**About this task:** In the entries below, which lines run from the one containing "p).cool = s.cool := rfl" to the one containing "p).link = s.link := rfl"? Copy exactly those lines, ends included, and no others.

**Records shown:**
-- ==== Sys2Proof/Laws/State.lean ====
section
/-! SUPPORT. For each named update of the state, one lemma for each field it leaves alone, true by rfl. -/

namespace Sys2Proof.Machine

@[simp] theorem State.reachAt_changer (s : State) (d : Nat) : (s.reachAt d).changer = s.changer := rfl
@[simp] theorem State.reachAt_arb (s : State) (d : Nat) : (s.reachAt d).arb = s.arb := rfl
@[simp] theorem State.reachAt_fade (s : State) (d : Nat) : (s.reachAt d).fade = s.fade := rfl
@[simp] theorem State.reachAt_lamp (s : State) (d : Nat) : (s.reachAt d).lamp = s.lamp := rfl
@[simp] theorem State.reachAt_cool (s : State) (d : Nat) : (s.reachAt d).cool = s.cool := rfl
@[simp] theorem State.reachAt_scan (s : State) (d : Nat) : (s.reachAt d).scan = s.scan := rfl
@[simp] theorem State.reachAt_tape (s : State) (d : Nat) : (s.reachAt d).tape = s.tape := rfl
@[simp] theorem State.reachAt_dec (s : State) (d : Nat) : (s.reachAt d).dec = s.dec := rfl
@[simp] theorem State.reachAt_cue (s : State) (d : Nat) : (s.reachAt d).cue = s.cue := rfl
@[simp] theorem State.reachAt_prot (s : State) (d : Nat) : (s.reachAt d).prot = s.prot := rfl
@[simp] theorem State.reachAt_link (s : State) (d : Nat) : (s.reachAt d).link = s.link := rfl
@[simp] theorem State.reachAt_panel (s : State) (d : Nat) : (s.reachAt d).panel = s.panel := rfl
@[simp] theorem State.reachAt_usage (s : State) (d : Nat) : (s.reachAt d).usage = s.usage := rfl
@[simp] theorem State.reachAt_store (s : State) (d : Nat) : (s.reachAt d).store = s.store := rfl
@[simp] theorem State.reachAt_items (s : State) (d : Nat) : (s.reachAt d).items = s.items := rfl
@[simp] theorem State.reachAt_law (s : State) (d : Nat) : (s.reachAt d).law = s.law := rfl
@[simp] theorem State.reachAt_freeCount (s : State) (d : Nat) : (s.reachAt d).freeCount = s.freeCount := rfl
@[simp] theorem State.reachAt_pending (s : State) (d : Nat) : (s.reachAt d).pending = s.pending := rfl

@[simp] theorem State.elapse_changer (s : State) (d : Nat) : (s.elapse d).changer = s.changer := rfl
@[simp] theorem State.elapse_arb (s : State) (d : Nat) : (s.elapse d).arb = s.arb := rfl
@[simp] theorem State.elapse_fade (s : State) (d : Nat) : (s.elapse d).fade = s.fade := rfl
@[simp] theorem State.elapse_lamp (s : State) (d : Nat) : (s.elapse d).lamp = s.lamp := rfl
@[simp] theorem State.elapse_cool (s : State) (d : Nat) : (s.elapse d).cool = s.cool := rfl
@[simp] theorem State.elapse_scan (s : State) (d : Nat) : (s.elapse d).scan = s.scan := rfl
@[simp] theorem State.elapse_tape (s : State) (d : Nat) : (s.elapse d).tape = s.tape := rfl
@[simp] theorem State.elapse_dec (s : State) (d : Nat) : (s.elapse d).dec = s.dec := rfl
@[simp] theorem State.elapse_cue (s : State) (d : Nat) : (s.elapse d).cue = s.cue := rfl
@[simp] theorem State.elapse_prot (s : State) (d : Nat) : (s.elapse d).prot = s.prot := rfl
@[simp] theorem State.elapse_link (s : State) (d : Nat) : (s.elapse d).link = s.link := rfl
@[simp] theorem State.elapse_panel (s : State) (d : Nat) : (s.elapse d).panel = s.panel := rfl
@[simp] theorem State.elapse_usage (s : State) (d : Nat) : (s.elapse d).usage = s.usage := rfl
@[simp] theorem State.elapse_store (s : State) (d : Nat) : (s.elapse d).store = s.store := rfl
@[simp] theorem State.elapse_items (s : State) (d : Nat) : (s.elapse d).items = s.items := rfl
@[simp] theorem State.elapse_law (s : State) (d : Nat) : (s.elapse d).law = s.law := rfl
@[simp] theorem State.elapse_freeCount (s : State) (d : Nat) : (s.elapse d).freeCount = s.freeCount := rfl
@[simp] theorem State.elapse_pending (s : State) (d : Nat) : (s.elapse d).pending = s.pending := rfl

@[simp] theorem State.putChanger_arb (s : State) (c : Changer) : (s.putChanger c).arb = s.arb := rfl
@[simp] theorem State.putChanger_fade (s : State) (c : Changer) : (s.putChanger c).fade = s.fade := rfl
@[simp] theorem State.putChanger_lamp (s : State) (c : Changer) : (s.putChanger c).lamp = s.lamp := rfl
@[simp] theorem State.putChanger_cool (s : State) (c : Changer) : (s.putChanger c).cool = s.cool := rfl
@[simp] theorem State.putChanger_scan (s : State) (c : Changer) : (s.putChanger c).scan = s.scan := rfl
@[simp] theorem State.putChanger_tape (s : State) (c : Changer) : (s.putChanger c).tape = s.tape := rfl
@[simp] theorem State.putChanger_dec (s : State) (c : Changer) : (s.putChanger c).dec = s.dec := rfl
@[simp] theorem State.putChanger_cue (s : State) (c : Changer) : (s.putChanger c).cue = s.cue := rfl
@[simp] theorem State.putChanger_prot (s : State) (c : Changer) : (s.putChanger c).prot = s.prot := rfl
@[simp] theorem State.putChanger_link (s : State) (c : Changer) : (s.putChanger c).link = s.link := rfl
@[simp] theorem State.putChanger_panel (s : State) (c : Changer) : (s.putChanger c).panel = s.panel := rfl
@[simp] theorem State.putChanger_usage (s : State) (c : Changer) : (s.putChanger c).usage = s.usage := rfl
@[simp] theorem State.putChanger_store (s : State) (c : Changer) : (s.putChanger c).store = s.store := rfl
@[simp] theorem State.putChanger_items (s : State) (c : Changer) : (s.putChanger c).items = s.items := rfl
@[simp] theorem State.putChanger_law (s : State) (c : Changer) : (s.putChanger c).law = s.law := rfl
@[simp] theorem State.putChanger_clock (s : State) (c : Changer) : (s.putChanger c).clock = s.clock := rfl
@[simp] theorem State.putChanger_freeCount (s : State) (c : Changer) : (s.putChanger c).freeCount = s.freeCount := rfl
@[simp] theorem State.putChanger_pending (s : State) (c : Changer) : (s.putChanger c).pending = s.pending := rfl

@[simp] theorem State.putRecord_arb (s : State) (r : ChangeRecord) : (s.putRecord r).arb = s.arb := rfl
@[simp] theorem State.putRecord_fade (s : State) (r : ChangeRecord) : (s.putRecord r).fade = s.fade := rfl
@[simp] theorem State.putRecord_lamp (s : State) (r : ChangeRecord) : (s.putRecord r).lamp = s.lamp := rfl
@[simp] theorem State.putRecord_cool (s : State) (r : ChangeRecord) : (s.putRecord r).cool = s.cool := rfl
@[simp] theorem State.putRecord_scan (s : State) (r : ChangeRecord) : (s.putRecord r).scan = s.scan := rfl
@[simp] theorem State.putRecord_tape (s : State) (r : ChangeRecord) : (s.putRecord r).tape = s.tape := rfl
@[simp] theorem State.putRecord_dec (s : State) (r : ChangeRecord) : (s.putRecord r).dec = s.dec := rfl
@[simp] theorem State.putRecord_cue (s : State) (r : ChangeRecord) : (s.putRecord r).cue = s.cue := rfl
@[simp] theorem State.putRecord_prot (s : State) (r : ChangeRecord) : (s.putRecord r).prot = s.prot := rfl
@[simp] theorem State.putRecord_link (s : State) (r : ChangeRecord) : (s.putRecord r).link = s.link := rfl
@[simp] theorem State.putRecord_panel (s : State) (r : ChangeRecord) : (s.putRecord r).panel = s.panel := rfl
@[simp] theorem State.putRecord_usage (s : State) (r : ChangeRecord) : (s.putRecord r).usage = s.usage := rfl
@[simp] theorem State.putRecord_store (s : State) (r : ChangeRecord) : (s.putRecord r).store = s.store := rfl
@[simp] theorem State.putRecord_items (s : State) (r : ChangeRecord) : (s.putRecord r).items = s.items := rfl
@[simp] theorem State.putRecord_law (s : State) (r : ChangeRecord) : (s.putRecord r).law = s.law := rfl
@[simp] theorem State.putRecord_clock (s : State) (r : ChangeRecord) : (s.putRecord r).clock = s.clock := rfl
@[simp] theorem State.putRecord_freeCount (s : State) (r : ChangeRecord) : (s.putRecord r).freeCount = s.freeCount := rfl
@[simp] theorem State.putRecord_pending (s : State) (r : ChangeRecord) : (s.putRecord r).pending = s.pending := rfl

@[simp] theorem State.putQueue_changer (s : State) (src : Source) (l : List Request) : (s.putQueue src l).changer = s.changer := rfl
@[simp] theorem State.putQueue_fade (s : State) (src : Source) (l : List Request) : (s.putQueue src l).fade = s.fade := rfl
@[simp] theorem State.putQueue_lamp (s : State) (src : Source) (l : List Request) : (s.putQueue src l).lamp = s.lamp := rfl
@[simp] theorem State.putQueue_cool (s : State) (src : Source) (l : List Request) : (s.putQueue src l).cool = s.cool := rfl
@[simp] theorem State.putQueue_scan (s : State) (src : Source) (l : List Request) : (s.putQueue src l).scan = s.scan := rfl
@[simp] theorem State.putQueue_tape (s : State) (src : Source) (l : List Request) : (s.putQueue src l).tape = s.tape := rfl
@[simp] theorem State.putQueue_dec (s : State) (src : Source) (l : List Request) : (s.putQueue src l).dec = s.dec := rfl
@[simp] theorem State.putQueue_cue (s : State) (src : Source) (l : List Request) : (s.putQueue src l).cue = s.cue := rfl
@[simp] theorem State.putQueue_prot (s : State) (src : Source) (l : List Request) : (s.putQueue src l).prot = s.prot := rfl
@[simp] theorem State.putQueue_link (s : State) (src : Source) (l : List Request) : (s.putQueue src l).link = s.link := rfl
@[simp] theorem State.putQueue_panel (s : State) (src : Source) (l : List Request) : (s.putQueue src l).panel = s.panel := rfl
@[simp] theorem State.putQueue_usage (s : State) (src : Source) (l : List Request) : (s.putQueue src l).usage = s.usage := rfl
@[simp] theorem State.putQueue_store (s : State) (src : Source) (l : List Request) : (s.putQueue src l).store = s.store := rfl
@[simp] theorem State.putQueue_items (s : State) (src : Source) (l : List Request) : (s.putQueue src l).items = s.items := rfl
@[simp] theorem State.putQueue_law (s : State) (src : Source) (l : List Request) : (s.putQueue src l).law = s.law := rfl
@[simp] theorem State.putQueue_clock (s : State) (src : Source) (l : List Request) : (s.putQueue src l).clock = s.clock := rfl
@[simp] theorem State.putQueue_freeCount (s : State) (src : Source) (l : List Request) : (s.putQueue src l).freeCount = s.freeCount := rfl
@[simp] theorem State.putQueue_pending (s : State) (src : Source) (l : List Request) : (s.putQueue src l).pending = s.pending := rfl

@[simp] theorem State.pushStack_changer (s : State) (p : Nat) : (s.pushStack p).changer = s.changer := rfl
@[simp] theorem State.pushStack_fade (s : State) (p : Nat) : (s.pushStack p).fade = s.fade := rfl
@[simp] theorem State.pushStack_lamp (s : State) (p : Nat) : (s.pushStack p).lamp = s.lamp := rfl
@[simp] theorem State.pushStack_cool (s : State) (p : Nat) : (s.pushStack p).cool = s.cool := rfl
@[simp] theorem State.pushStack_scan (s : State) (p : Nat) : (s.pushStack p).scan = s.scan := rfl
@[simp] theorem State.pushStack_tape (s : State) (p : Nat) : (s.pushStack p).tape = s.tape := rfl
@[simp] theorem State.pushStack_dec (s : State) (p : Nat) : (s.pushStack p).dec = s.dec := rfl
@[simp] theorem State.pushStack_cue (s : State) (p : Nat) : (s.pushStack p).cue = s.cue := rfl
@[simp] theorem State.pushStack_prot (s : State) (p : Nat) : (s.pushStack p).prot = s.prot := rfl
@[simp] theorem State.pushStack_link (s : State) (p : Nat) : (s.pushStack p).link = s.link := rfl
@[simp] theorem State.pushStack_panel (s : State) (p : Nat) : (s.pushStack p).panel = s.panel := rfl
@[simp] theorem State.pushStack_usage (s : State) (p : Nat) : (s.pushStack p).usage = s.usage := rfl
@[simp] theorem State.pushStack_store (s : State) (p : Nat) : (s.pushStack p).store = s.store := rfl
@[simp] theorem State.pushStack_items (s : State) (p : Nat) : (s.pushStack p).items = s.items := rfl
@[simp] theorem State.pushStack_law (s : State) (p : Nat) : (s.pushStack p).law = s.law := rfl
@[simp] theorem State.pushStack_clock (s : State) (p : Nat) : (s.pushStack p).clock = s.clock := rfl
@[simp] theorem State.pushStack_freeCount (s : State) (p : Nat) : (s.pushStack p).freeCount = s.freeCount := rfl
@[simp] theorem State.pushStack_pending (s : State) (p : Nat) : (s.pushStack p).pending = s.pending := rfl

@[simp] theorem State.cancelDwell_changer (s : State) : (s.cancelDwell).changer = s.changer := rfl
@[simp] theorem State.cancelDwell_fade (s : State) : (s.cancelDwell).fade = s.fade := rfl
@[simp] theorem State.cancelDwell_lamp (s : State) : (s.cancelDwell).lamp = s.lamp := rfl
@[simp] theorem State.cancelDwell_cool (s : State) : (s.cancelDwell).cool = s.cool := rfl
@[simp] theorem State.cancelDwell_scan (s : State) : (s.cancelDwell).scan = s.scan := rfl
@[simp] theorem State.cancelDwell_tape (s : State) : (s.cancelDwell).tape = s.tape := rfl
@[simp] theorem State.cancelDwell_dec (s : State) : (s.cancelDwell).dec = s.dec := rfl
@[simp] theorem State.cancelDwell_cue (s : State) : (s.cancelDwell).cue = s.cue := rfl
@[simp] theorem State.cancelDwell_prot (s : State) : (s.cancelDwell).prot = s.prot := rfl
@[simp] theorem State.cancelDwell_link (s : State) : (s.cancelDwell).link = s.link := rfl
@[simp] theorem State.cancelDwell_panel (s : State) : (s.cancelDwell).panel = s.panel := rfl
@[simp] theorem State.cancelDwell_usage (s : State) : (s.cancelDwell).usage = s.usage := rfl
@[simp] theorem State.cancelDwell_store (s : State) : (s.cancelDwell).store = s.store := rfl
@[simp] theorem State.cancelDwell_items (s : State) : (s.cancelDwell).items = s.items := rfl
@[simp] theorem State.cancelDwell_law (s : State) : (s.cancelDwell).law = s.law := rfl
@[simp] theorem State.cancelDwell_clock (s : State) : (s.cancelDwell).clock = s.clock := rfl
@[simp] theorem State.cancelDwell_freeCount (s : State) : (s.cancelDwell).freeCount = s.freeCount := rfl
@[simp] theorem State.cancelDwell_pending (s : State) : (s.cancelDwell).pending = s.pending := rfl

**Exercise solution:**
@[simp] theorem State.pushStack_cool (s : State) (p : Nat) : (s.pushStack p).cool = s.cool := rfl
@[simp] theorem State.pushStack_scan (s : State) (p : Nat) : (s.pushStack p).scan = s.scan := rfl
@[simp] theorem State.pushStack_tape (s : State) (p : Nat) : (s.pushStack p).tape = s.tape := rfl
@[simp] theorem State.pushStack_dec (s : State) (p : Nat) : (s.pushStack p).dec = s.dec := rfl
@[simp] theorem State.pushStack_cue (s : State) (p : Nat) : (s.pushStack p).cue = s.cue := rfl
@[simp] theorem State.pushStack_prot (s : State) (p : Nat) : (s.pushStack p).prot = s.prot := rfl
@[simp] theorem State.pushStack_link (s : State) (p : Nat) : (s.pushStack p).link = s.link := rfl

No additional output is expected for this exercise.